I have a text file this way

"an arbitrary string" = "this is the text one"
"other arbitrary string" = "second text"
"a third arbitrary string" = "the text number three"

I want to obtain only this

an arbitrary string
other arbitrary string
a third arbitrary string

That is, the text inside the first quotes, or between the first " and the " =. I used this regex

(?!").*(?=(" =))

This is working when I tried it in RegExr and in this online tool. But in my OSX Terminal it does not work, the output is empty

grep -o '(?!").*(?=(" =))' input.txt

What is wrong here? Do I have to escape some characters? I try everyone and nothing changes.

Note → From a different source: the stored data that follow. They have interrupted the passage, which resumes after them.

-- ==== Sys2Proof/Machine/Dispatch.lean ====
section
/-!
DEFINITION. The dispatch of commands: one arm per constructor, each a direct call of its meaning.
-/
namespace Sys2Proof.Machine
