-- ==== Sys2Proof/Safety.lean ====
section
/-!
DEFINITION. What claims about the machine are stated with: the canonical form that every state of a run has, and, for every
command, what it may change at most: its reach.
-/
namespace Sys2Proof.Machine

/-- The canonical form: register cells in order, none at its reset value, each within its width; DRAM bytes in order, none at the
value an unlisted byte reads as; TCK_COUNT within 48 bits (R27). -/
def State.Canonical (s : State) : Prop :=
  regsWf s.regs = true ∧ Memory.wf s.mem.dram = true ∧ Memory.wf s.mem.chk = true ∧ s.tick < 2 ^ 48

/-- The command is done with, or a running one that no other command's effect moves on: no VERIFY, no FORMAT, and no space waiting
for it. -/
def Cmd.settled (c : Cmd) : Prop :=
  c.stage ≠ .running ∨ (c.opc ≠ 0x13 ∧ c.opc ≠ 0x0B ∧ (c.waiting = false ∨ c.seam? = none))

/-- Every mount under way waits for its deck: none is at a probe. -/
def State.MountsWait (s : State) : Prop := ∀ v < 8, ∀ m, (s.vol v).mount = some m → m.waiting = true

/-- Nothing that the command engine is doing moves on by itself: what a row leaves in host memory's commands is then its own doing. -/
def State.HostQuiet (s : State) : Prop :=
  (∀ c ∈ s.hqi.cmds, c.settled) ∧ (∀ v < 8, (s.test v).running = none) ∧ s.MountsWait

/-- The one host command is c: taken, not yet begun, free to be issued, with no request of its own under way. -/
def State.OnlyCommand (s : State) (c : Cmd) : Prop :=
  s.hqi.cmds = [c] ∧ c.stage = .taken ∧ s.hif.reqs = [] ∧ s.mayIssue 0 = true ∧ (∀ v < 8, (s.test v).running = none) ∧ s.MountsWait

/-- The parts of the state beside the register store; `dram` is DRAM's data and check bytes, `mem` everything that 14 gives the
memories. -/
inductive Part where
  | tick | tck | hif | hqi | vols | asy | heads | decks | chans | lanes | mem | dram | cfg | trl | cal | pwr | free
  deriving DecidableEq, Repr

/-- A part is as it was. Every command may leave a PF1 vector pending that it has signalled (R288), so that `hif` is what else the
endpoint holds. -/
def Part.same : Part → State → State → Prop
  | .tick, s, t => t.tick = s.tick
  | .tck, s, t => t.tck = s.tck
  | .hif, s, t => t.hif = { s.hif with pf1 := { s.hif.pf1 with pba := t.hif.pf1.pba } }
  | .hqi, s, t => t.hqi = s.hqi
  | .vols, s, t => t.vols = s.vols
  | .asy, s, t => t.asy = s.asy
  | .heads, s, t => t.heads = s.heads
  | .decks, s, t => t.decks = s.decks
  | .chans, s, t => t.chans = s.chans
  | .lanes, s, t => t.lanes = s.lanes
  | .mem, s, t => t.mem = s.mem
  | .dram, s, t => t.mem.dram = s.mem.dram ∧ t.mem.chk = s.mem.chk
  | .cfg, s, t => t.cfg = s.cfg
  | .trl, s, t => t.trl = s.trl
  | .cal, s, t => t.cal = s.cal
  | .pwr, s, t => t.pwr = s.pwr
  | .free, s, t => t.free = s.free

/-- What a command may change: register fields (every instance of them; or any field), and parts of the state. -/
structure Reach where
  regs : List Field := []
  anyReg : Bool := false
  parts : List Part := []
  deriving DecidableEq, Repr

/-- From s to t nothing outside the reach has changed: every other register field of every instance reads as before (field numbers
lie above 1,000 and below 20,000), every other part is as it was, and the test access port and the queue of
commands that wait are untouched. -/
def Reach.holds (r : Reach) (s t : State) : Prop :=
  (∀ (f : Field) (i : Nat), 1000 < f.id → f.id < 20000 → r.anyReg = false → (∀ g ∈ r.regs, g.id ≠ f.id) → t.getF f i = s.getF f i) ∧
  (∀ p : Part, p ∉ r.parts → p.same s t) ∧ t.tap = s.tap ∧ t.pending = s.pending

/-! ### Register fields that many commands share -/

/-- The bits of every event register, and the marks of forced ones (R21, R457). -/
def eventRegs : List Field := allEvtRegs.flatMap fun e => e.forced :: e.bits

/-- What the command engine may change when it goes on with commands that wait (R307 to R317): slots reserved for reads, sealing,
mounts, decks that are started. -/
def engineRegs : List Field :=
  [F.GLB_DECK_FAULT_DECK, F.WND_STATUS_STATE, F.WND_STATUS_PHASE, F.ASY_SLOT_STATE, F.ASY_SLOT_READS, F.ASY_SLOT_RUNG,
   F.ASY_SLOT_UNSOUND, F.ASY_SLOT_MISSES, F.ASY_SLOT_ID_VERIFY, F.ASY_SLOT_ID_RETAIN, F.ASY_SLOT_ID_V, F.ASY_SLOT_ID_N,
   F.ASY_SLOT_ID_X, F.PRC_STATUS_WITHHOLD, F.PRC_EVT_FLUSH_TRUNC, F.PRC_EVT_WITHHELD, F.PRC_EVT_RESUMED, F.PRC_EVT_FORCED,
   F.PRC_STATS2_TRUNC, F.PRC_PEAK_PEAK, F.WRP_EVT_CAT_FULL, F.WRP_EVT_PAD, F.WRP_EVT_FORCED, F.WRP_HEAD_STATE,
   F.WRP_SEAM_SEALED, F.WRP_SEAM_EXHAUSTED, F.WRP_SEAM_KNOWN, F.WRP_SEAM_NSKIP, F.WRP_SEAM_LODES, F.WRP_SPARE_VALID,
   F.WRP_SPARE_REASON, F.WRP_SPARE_LODE, F.WRP_SPARE_POS]

/-- What rejecting a held low word of a table entry may change (R331). -/
def narrowRegs : List Field :=
  [F.CLR_EVT_CFG_REJECT, F.CLR_EVT_FORCED, F.LRN_EVT_CFG_REJECT, F.LRN_EVT_FORCED, F.CHN_EVT_CFG_REJECT, F.CHN_EVT_FORCED,
   F.CHN_EVT_CHANS_CHAN, F.WRP_EVT_CFG_REJECT, F.WRP_EVT_FORCED, F.MEM_EVT_NARROW_REJECT, F.MEM_EVT_FORCED,
   F.MEM_PWD_LOG_KIND, F.MEM_PWD_LOG_COUNT, F.MEM_PWD_ADDR_ADDR]

/-- What a head-fatal event may change (R15 to R19, R118). -/
def headFatalRegs : List Field :=
  [F.GLB_EVT_SIDE_LOST, F.GLB_EVT_TAKEOVER_REFUSED, F.GLB_EVT_HANDBACK_DONE, F.GLB_EVT_TAKEOVER_START, F.GLB_EVT_FORCED,
   F.GLB_HEAD_FAULT_HEAD, F.GLB_TAKEOVER_SERVED_BY_PARTNER, F.CLR_STATUS_STATE, F.CLR_STATUS_TRK_VALID, F.CLR_STATUS_TF,
   F.CLR_STATUS_PERMIT, F.CLR_STATUS_FOCUS_OK, F.CLR_STATUS_HOLD_OVR, F.CLR_STATUS_PHASE, F.CLR_POS_EST,
   F.CLR_LOOP_CTL_CLOSED, F.CLR_OUT_U, F.CLR_SF_STATUS_LO, F.CLR_RP_STATUS_CODE, F.SLD_STATUS_STATE, F.SLD_STATUS_PHASE,
   F.SLD_STATUS_HOMED, F.SLD_EVT_SOFT_LIMIT, F.SLD_EVT_FORCED, F.SLD_EVT_AXES_AXIS, F.LNK_DROP_TRUNC, F.LNK_EVT_FLUSH_TRUNC,
   F.LNK_EVT_FORCED, F.LNK_EVT_HEADS_HEAD, F.CHN_STATUS_STATE, F.CHN_STATUS_WOB_LOCK, F.CHN_EVT_TRUNC, F.CHN_EVT_FORCED,
   F.CHN_TRUNC_TRUNC, F.CHN_EVT_CHANS_CHAN, F.ASY_SLOT_STATE, F.ASY_SLOT_READS, F.ASY_SLOT_RUNG, F.ASY_SLOT_UNSOUND,
   F.ASY_SLOT_MISSES, F.ASY_SLOT_ID_VERIFY, F.ASY_SLOT_ID_RETAIN, F.ASY_SLOT_ID_V, F.ASY_SLOT_ID_N, F.ASY_SLOT_ID_X,
   F.PRC_STATUS_WITHHOLD, F.PRC_EVT_FLUSH_TRUNC, F.PRC_EVT_WITHHELD, F.PRC_EVT_RESUMED, F.PRC_EVT_FORCED, F.PRC_STATS2_TRUNC,
   F.PRC_PEAK_PEAK, F.WRP_EVT_GATE_CUT, F.WRP_EVT_FORCED, F.WRP_GATE_CLOSES, F.WRP_GATE_CUTS, F.WRP_HEAD_STATE]

/-- What a deck-fatal event may change (R19, R185). -/
def deckFatalRegs : List Field :=
  [F.GLB_HEAD_FAULT_HEAD, F.GLB_DECK_FAULT_DECK, F.GLB_TAKEOVER_SERVED_BY_PARTNER, F.HQI_EVT_VOLUME_LOST, F.HQI_EVT_FORCED,
   F.CLR_STATUS_STATE, F.CLR_STATUS_TRK_VALID, F.CLR_STATUS_TF, F.CLR_STATUS_PERMIT, F.CLR_STATUS_FOCUS_OK,
   F.CLR_STATUS_HOLD_OVR, F.CLR_STATUS_PHASE, F.CLR_POS_EST, F.CLR_LOOP_CTL_CLOSED, F.CLR_OUT_U, F.CLR_SF_STATUS_LO,
   F.CLR_RP_STATUS_CODE, F.WND_STATUS_STATE, F.WND_STATUS_PHASE, F.WND_STATUS_ANGLE_VALID, F.WND_STATUS_SHORT,
   F.WND_STATUS_AT_REST, F.WND_STATUS_SECTOR, F.SLD_STATUS_STATE, F.SLD_STATUS_PHASE, F.SLD_STATUS_HOMED,
   F.SLD_EVT_SOFT_LIMIT, F.SLD_EVT_FORCED, F.SLD_EVT_AXES_AXIS, F.LNK_DROP_TRUNC, F.LNK_EVT_FLUSH_TRUNC, F.LNK_EVT_FORCED,
   F.LNK_EVT_HEADS_HEAD, F.CHN_STATUS_STATE, F.CHN_STATUS_WOB_LOCK, F.CHN_EVT_TRUNC, F.CHN_EVT_FORCED, F.CHN_TRUNC_TRUNC,
   F.CHN_EVT_CHANS_CHAN, F.ASY_SLOT_STATE, F.ASY_SLOT_READS, F.ASY_SLOT_RUNG, F.ASY_SLOT_UNSOUND, F.ASY_SLOT_MISSES,
   F.ASY_SLOT_ID_VERIFY, F.ASY_SLOT_ID_RETAIN, F.ASY_SLOT_ID_V, F.ASY_SLOT_ID_N, F.ASY_SLOT_ID_X, F.PRC_STATUS_WITHHOLD,
   F.PRC_EVT_FLUSH_TRUNC, F.PRC_EVT_WITHHELD, F.PRC_EVT_RESUMED, F.PRC_EVT_FORCED, F.PRC_STATS2_TRUNC, F.PRC_PEAK_PEAK,
   F.WRP_EVT_GATE_CUT, F.WRP_EVT_FORCED, F.WRP_GATE_CLOSES, F.WRP_GATE_CUTS, F.WRP_HEAD_STATE, F.WRP_SEAM_SEALED,
   F.WRP_SEAM_EXHAUSTED, F.WRP_SEAM_KNOWN, F.WRP_SEAM_NSKIP, F.WRP_SEAM_LODES, F.WRP_SPARE_VALID, F.WRP_SPARE_REASON,
   F.WRP_SPARE_LODE, F.WRP_SPARE_POS]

Thank you so much and please excuse my lack of knowledge about this topic.

emenegro
  • 6,901
  • 10
  • 45
  • 68
  • Have you tried `grep -Po '...' input.txt`? It works to me, but I don't know if it does in OSX. – fedorqui Sep 02 '14 at 12:06
  • when I saw `osx` tag, I knew the sed/grep .. won't be same as gnu ones. but I don't think the grep by default support PCRE. – Kent Sep 02 '14 at 12:08
  • Yes, @fedorqui, and the response of the Terminal is the help of the grep command :\ – emenegro Sep 02 '14 at 12:09

3 Answers3

3

Lookaheads and lookbehinds are PCRE features so you have to use the parameter -P:

grep -Po '(?!").*(?=(" =))' input.txt
steffen
  • 16,138
  • 4
  • 42
  • 81
1

This should do:

awk -F\" '{print $2}' file

It uses " as separators, and then print second field.

Jotne
  • 40,548
  • 12
  • 51
  • 55
1

steffen`s answer is right, you have to use -P flag. But there is also a problem with your regex.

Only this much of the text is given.